LENDA URBANA (Urban legend, 1998, TriStar Pictures, 99min) Direção: Jamie Blanks. Roteiro: Silvio Horta. Fotografia: James Chressanthis. Montagem: Jay Cassidy. Música: Christopher Young. Figurino: Mary Claire Hannan. Direção de arte/cenários: Charles Breen/Carolyn 'Cal' Loucks. Produção executiva: Brad Luff. Produção: Gina Matthews, Michael McDonnell, Neal H. Moritz. Elenco: Jared Leto, Alicia Witt, Rebecca Gayheart, Joshua Jackson, Michael Rosenbaum, Tara Reid, Robert Englund, Brad Dourif, Loretta DeVine, John Neville. Estreia: 25/9/98

O sucesso estrondoso de "Pânico" (1996) não apenas ressuscitou o prestígio de Wes Craven ou catapultou a carreira de Neve Campbell: seu êxito comercial deflagrou uma onda de slasher movies juvenis que raramente conseguiram atingir o mesmo nível de inteligência e frescor do original. Produções como "Eu sei o que vocês fizeram no verão passado" (1997) mostraram que, apesar do forte apelo popular, a fórmula assassinatos violentos/personagens ingênuos/humor sombrio era perigosamente frágil e propensa a inevitáveis armadilhas.
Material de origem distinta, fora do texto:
-- ==== Sys2Proof/Machine/Dispatch.lean ====
section
/-! DEFINITION. The dispatch: one arm for each constructor of `Instr`, each one call of that instruction's meaning. -/

namespace Sys2Proof.Machine
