/-- BAR, BARA and BARW (R22, R224): outside a cohort none has an effect; in one, BAR and BARA of a gang that has not arrived in the present phase
make it arrive, with an operation that the end of the phase completes, and BARW of a gang that has arrived waits for that phase; after
BAR and BARW the gang waits. BARW of a gang that has not arrived goes on at once. BAR and BARA of a gang that has arrived arrive no second time in the
phase: the gang waits for its end, and the operation is one of the next phase, in which it then arrives. -/
def Obligations.Barriers : Prop :=
  ∀ (c : Ctl) (s : State) (f : Focus) (g : Gang) (sp : Split),
    let noTie := fun (n : Nat) => s.waitingClaims g.loc.die g.loc.core = [] ∧ s.waitingQuotas g.loc.die g.loc.core n = []
    (g.cohort = none → (Issues (.bar c) c s f g sp → exec (.bar c) s = .next (s.afterFixed f g 1 c [])) ∧
      (Issues (.bara c) c s f g sp → exec (.bara c) s = .next (s.afterFixed f g 1 c [])) ∧
      (Issues (.barw c) c s f g sp → exec (.barw c) s = .next (s.afterFixed f g 1 c []))) ∧
    (∀ n k, g.cohort = some n → s.cohort? g.loc.die g.loc.core n = some k →
      (Issues (.bara c) c s f g sp → g.uid ∉ k.arrived → ∃ t g' k' o, exec (.bara c) s = .next t ∧ t.gang? g.uid = some g' ∧ (f.second = false → g'.wait = none) ∧
        g'.lastArr = some k.phase ∧ t.cohort? g.loc.die g.loc.core n = some k' ∧ k'.arrived = k.arrived ++ [g.uid] ∧ k'.phase = k.phase ∧
        t.ops = s.ops ++ [o] ∧ o.kind = .bar k.phase g.loc.core g.loc.die n ∧ t.mem = s.mem) ∧
      (Issues (.bar c) c s f g sp → g.uid ∉ k.arrived → ∃ t g' k', exec (.bar c) s = .next t ∧ t.gang? g.uid = some g' ∧ g'.lastArr = some k.phase ∧
        t.cohort? g.loc.die g.loc.core n = some k' ∧ k'.arrived = k.arrived ++ [g.uid] ∧ k'.phase = k.phase ∧ t.mem = s.mem ∧
        (noTie n → g'.wait = some (.op s.nextId) ∧ ∃ o ∈ t.ops, o.id = s.nextId ∧ o.kind = .bar k.phase g.loc.core g.loc.die n)) ∧
      (Issues (.barw c) c s f g sp → g.uid ∈ k.arrived → g.lastArr = some k.phase → noTie n → ∃ t g', exec (.barw c) s = .next t ∧
        t.gang? g.uid = some g' ∧ g'.wait = some (.op s.nextId) ∧ t.mem = s.mem) ∧
      (Issues (.barw c) c s f g sp → g.uid ∉ k.arrived → exec (.barw c) s = .next (s.afterFixed f g 1 c [])) ∧
      (∀ waits : Bool, let i := if waits then Instr.bar c else Instr.bara c
        Issues i c s f g sp → g.uid ∈ k.arrived → noTie n → ∃ t g' o, exec i s = .next t ∧ t.gang? g.uid = some g' ∧
          g'.wait = some (.bar k.phase waits) ∧ g'.lastArr = g.lastArr ∧ t.cohort? g.loc.die g.loc.core n = some k ∧ t.ops = s.ops ++ [o] ∧
          o.uid = g.uid ∧ o.kind = .bar (k.phase + 1) g.loc.core g.loc.die n ∧ t.mem = s.mem))

/-- RQUOTA (R49, R224): the present allocation gives status 0; a smaller one frees the top blocks to the cohort's pool with status 0; a larger one is
status 2 outside a cohort, and status 0 with the blocks taken from a pool that has them; else the gang waits, or, where every other member waits
at REGROUP and no other RQUOTA waits, the instruction completes with status 1 (R50). -/
def Obligations.RegisterQuota : Prop :=
  ∀ (c : Ctl) (d : SR) (n : BitVec 18) (s : State) (f : Focus) (g : Gang) (sp : Split), Issues (.rquota c d n) c s f g sp →
    let i := Instr.rquota c d n
    let want := n.toNat / 32
    let pool := fun (t : State) (m : Nat) => ((t.cohort? g.loc.die g.loc.core m).map (·.pool)).getD 0
    let done := fun (t : State) (g' : Gang) => exec i s = .next t ∧ t.gang? g.uid = some g' ∧ g'.vblocks = want ∧ g'.s = g.s ∧ t.mem = s.mem ∧
      (∃ o, t.ops = s.ops ++ [o] ∧ o.kind = .calc [.sreg d 0]) ∧ ∀ r < 32 * min want g.vblocks, g'.mainV r = g.mainV r
    (want = g.vblocks → exec i s = .next (s.afterAccept f g c (.calc [.sreg d 0]))) ∧
    (want < g.vblocks → g.cohort = none → g.vblocks ≤ g.vseeds.length → ∃ t g', done t g') ∧
    (want < g.vblocks → g.vblocks ≤ g.vseeds.length → ∀ m, g.cohort = some m → (s.cohort? g.loc.die g.loc.core m).isSome = true →
      ∃ t g', done t g' ∧ pool t m = pool s m + (g.vblocks - want)) ∧
    (want > g.vblocks → g.cohort = none → exec i s = .next (s.afterAccept f g c (.calc [.sreg d 2]))) ∧
    (want > g.vblocks → g.vblocks ≤ g.vseeds.length → ∀ m, g.cohort = some m → pool s m ≥ want - g.vblocks →
      ∃ t g', done t g' ∧ pool t m = pool s m - (want - g.vblocks)) ∧
    (want > g.vblocks → ∀ m, g.cohort = some m → pool s m < want - g.vblocks → s.waitingClaims g.loc.die g.loc.core = [] →
      s.waitingQuotas g.loc.die g.loc.core m = [] → (∃ k u g', s.cohort? g.loc.die g.loc.core m = some k ∧ u ∈ k.members ∧ u ≠ g.uid ∧
        s.gang? u = some g' ∧ g'.wait = none) →
      ∃ t g', exec i s = .next t ∧ t.gang? g.uid = some g' ∧ g'.wait = some (.rquota s.nextId) ∧ g'.vblocks = g.vblocks ∧ t.mem = s.mem) ∧
    (want > g.vblocks → ∀ m k, g.cohort = some m → s.cohort? g.loc.die g.loc.core m = some k → k.pool < want - g.vblocks →
      s.waitingClaims g.loc.die g.loc.core = [] → s.waitingQuotas g.loc.die g.loc.core m = [] → (∀ o ∈ s.ops, o.id < s.nextId) →
      (∀ u ∈ k.members, u ≠ g.uid → ∀ x, s.gang? u = some x → x.wait = some .regroup) →
      ∃ t g' o, exec i s = .next t ∧ t.gang? g.uid = some g' ∧ g'.wait = none ∧ g'.vblocks = g.vblocks ∧ g'.s = g.s ∧ t.ops = s.ops ++ [o] ∧ o.uid = g.uid ∧
        o.kind = .calc [.sreg d 1] ∧ t.cohort? g.loc.die g.loc.core m = some k ∧ t.mem = s.mem)

/-! ### Illegal uses -/

/-- What the issuing state makes illegal (R10, R24, R31, R166, R167, R215, R220, R278, R314): an ill-formed instruction, a V register at or above the gang's allocation; at
TL1 and TL2 BRX, REGION, the COH group, REGROUP, HOLD, TSPAWN, the MTX group but MSTATE, QBIND and QPUSH; in a region BRX, CALL, RET,
an indirect JMP, and a BRA or direct JMP back to another place than the head, taken or not, the COH group, REGROUP, HOLD, the atomics, LDACQ and STREL, the STASH forms,
QBIND, QPUSH, QPOP and QTRY, the GRD group, the MTX group but MACCRD and MSTATE, REGION, COLL.GET, RSTV with a status, CONFX with EMIT, a COLL of another communicator than an
earlier one's, and a V register outside the set; outside a region RCOMMIT and RABORT; REGION of a diverged gang, or with more than 32 registers in its mask,
or with one at or above the allocation. The gang ends, with ILL in CTXERR; of a gang of no cohort, every other gang continues. -/
def Obligations.IllegalUses : Prop :=
  ∀ (c : Ctl) (i : Instr) (s : State) (f : Focus) (g : Gang) (sp : Split), i.ctl? = some c →
    s.focus = some f → s.gang? f.uid = some g → g.split? f.sid = some sp → g.status = .active → g.trap = none → g.unwaiting = true →
    g.ready s.clock c = true → g.fabTrap c = false → g.ctx ∈ s.ctxs.map (·.num) →
    let dies := ∃ t, exec i s = .next t ∧ t.gang? g.uid = none ∧ (t.ctx g.ctx).err = (s.ctx g.ctx).err ||| 2 ∧
      (g.cohort = none → ∀ u, u ≠ g.uid → (s.gang? u).isSome = true → (t.gang? u).isSome = true)
    let barred : Instr → Prop := fun i => match i with
      | .brx _ _ _ _ _ | .region _ _ _ | .join _ _ _ | .leave _ | .bar _ | .bara _ | .barw _ | .rquota _ _ _ | .regroup _ _ _ _ _ _ | .hold _ _ _ _ _
      | .tspawn _ _ _ _ _ _ _ | .mclaim _ _ _ | .mtry _ _ _ | .mrel _ _ | .mload _ _ _ _ _ | .mzero _ _ | .mmac _ _ | .mloop _ _ _
      | .maccrd _ _ _ _ _ _ | .maccwr _ _ _ _ _ _ | .mstore _ _ _ _ _ _ _ _ | .mdrain _ _ _ _ _ _ | .qbind _ _ _ _ | .qpush _ _ _ _ _ => True
      | _ => False
    let unfit : Instr → Prop := fun i => match i with
      | .region _ _ _ | .join _ _ _ | .leave _ | .bar _ | .bara _ | .barw _ | .rquota _ _ _ | .regroup _ _ _ _ _ _ | .hold _ _ _ _ _ | .vatom _ _ _ _ _ _
      | .satom _ _ _ _ _ | .ldacq _ _ _ _ _ | .strel _ _ _ _ | .stashMap _ _ _ _ _ | .stashUnmap _ _ _ | .stashFlush _ _ _ | .stashInval _ _ _
      | .qbind _ _ _ _ | .qpush _ _ _ _ _ | .qpop _ _ _ | .qtry _ _ _ | .gnew _ _ _ _ | .gfree _ _ _ | .gpub _ _ _ _ _ _ | .gprom _ _ _ _ _ | .gqry _ _ _
      | .tspawn _ _ _ _ _ _ _ | .mclaim _ _ _ | .mtry _ _ _ | .mrel _ _ | .mload _ _ _ _ _ | .mzero _ _ | .mmac _ _ | .mloop _ _ _
      | .maccwr _ _ _ _ _ _ | .mstore _ _ _ _ _ _ _ _ | .mdrain _ _ _ _ _ _ | .collGet _ _ _ _ _ _ _ _ => True
      | .rstv _ _ _ sts _ _ _ _ _ => sts = true
      | .confx _ _ emit _ _ _ _ _ => emit = true
      | _ => False
    let names : Instr → SR → Prop := fun i x => match i with
      | .collPut _ _ _ a _ _ _ _ | .collRaddF32 _ _ _ a _ _ _ _ | .collRaddBf16 _ _ _ a _ _ _ _ | .collRmaxF32 _ _ _ a _ _ _ _
      | .collRaddI32 _ _ _ a _ _ _ _ => x = a
      | _ => False
    (i.wf = false → dies) ∧ (∀ n ∈ vregs i, 32 * g.vblocks ≤ n → dies) ∧ (0 < g.tl → barred i → dies) ∧
    (∀ r, g.region = some r →
      ((∃ cl m k t, i = .brx c cl m k t) ∨ (∃ t, i = .call c t) ∨ (∃ a, i = .ret c a) ∨ (∃ a, i = .jmp c (.indirect a)) ∨
        (∃ t, ((∃ m k, i = .bra c m k t) ∨ i = .jmp c (.direct t)) ∧ (target f.pc t).toNat ≤ f.pc.toNat ∧ target f.pc t ≠ r.head) ∨ unfit i ∨
        (∃ n ∈ vregs i, ¬ (r.vb.toNat ≤ n ∧ n < r.vb.toNat + 64 ∧ r.mask.getLsbD (n - r.vb.toNat) = true)) ∨
        ∃ a m, names i a ∧ r.comm = some m ∧ m ≠ (g.sr a).toNat % 256) → dies) ∧
    (g.region = none → (i = .rcommit c ∨ i = .rabort c) → dies) ∧
    ∀ vb a, i = .region c vb a → (g.table.any (fun x => x.kind == .join) = true ∨ sp.depth ≠ 0 → dies) ∧
      (g.pend = [] → (∀ k < 12, g.counter k = 0) →
        (32 < ((List.range 64).filter fun j => (g.sr a).getLsbD j).length ∨ ∃ j < 64, (g.sr a).getLsbD j = true ∧ 32 * g.vblocks ≤ vb.toNat + j) → dies)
Foi o que ocorreu com "Lenda urbana": se utilizando de todos os ingredientes reaproveitados por Craven (mas consagrados desde os cultuados "Halloween" e "Sexta-feira 13"), o filme de Jamie Blanks conquistou uma respeitável bilheteria internacional (mais de 70 milhões de dólares contra um orçamento tímido de aproximadamente 14 milhões), rendeu continuações e agradou aos fãs menos exigentes do gênero, mas esbarrou na reprovação generalizada da crítica, pouco entusiasmada com o excesso de clichês e furos do roteiro, escrito pelo mesmo Silvio Horta que estaria por trás da série "Ugly Betty" (2006).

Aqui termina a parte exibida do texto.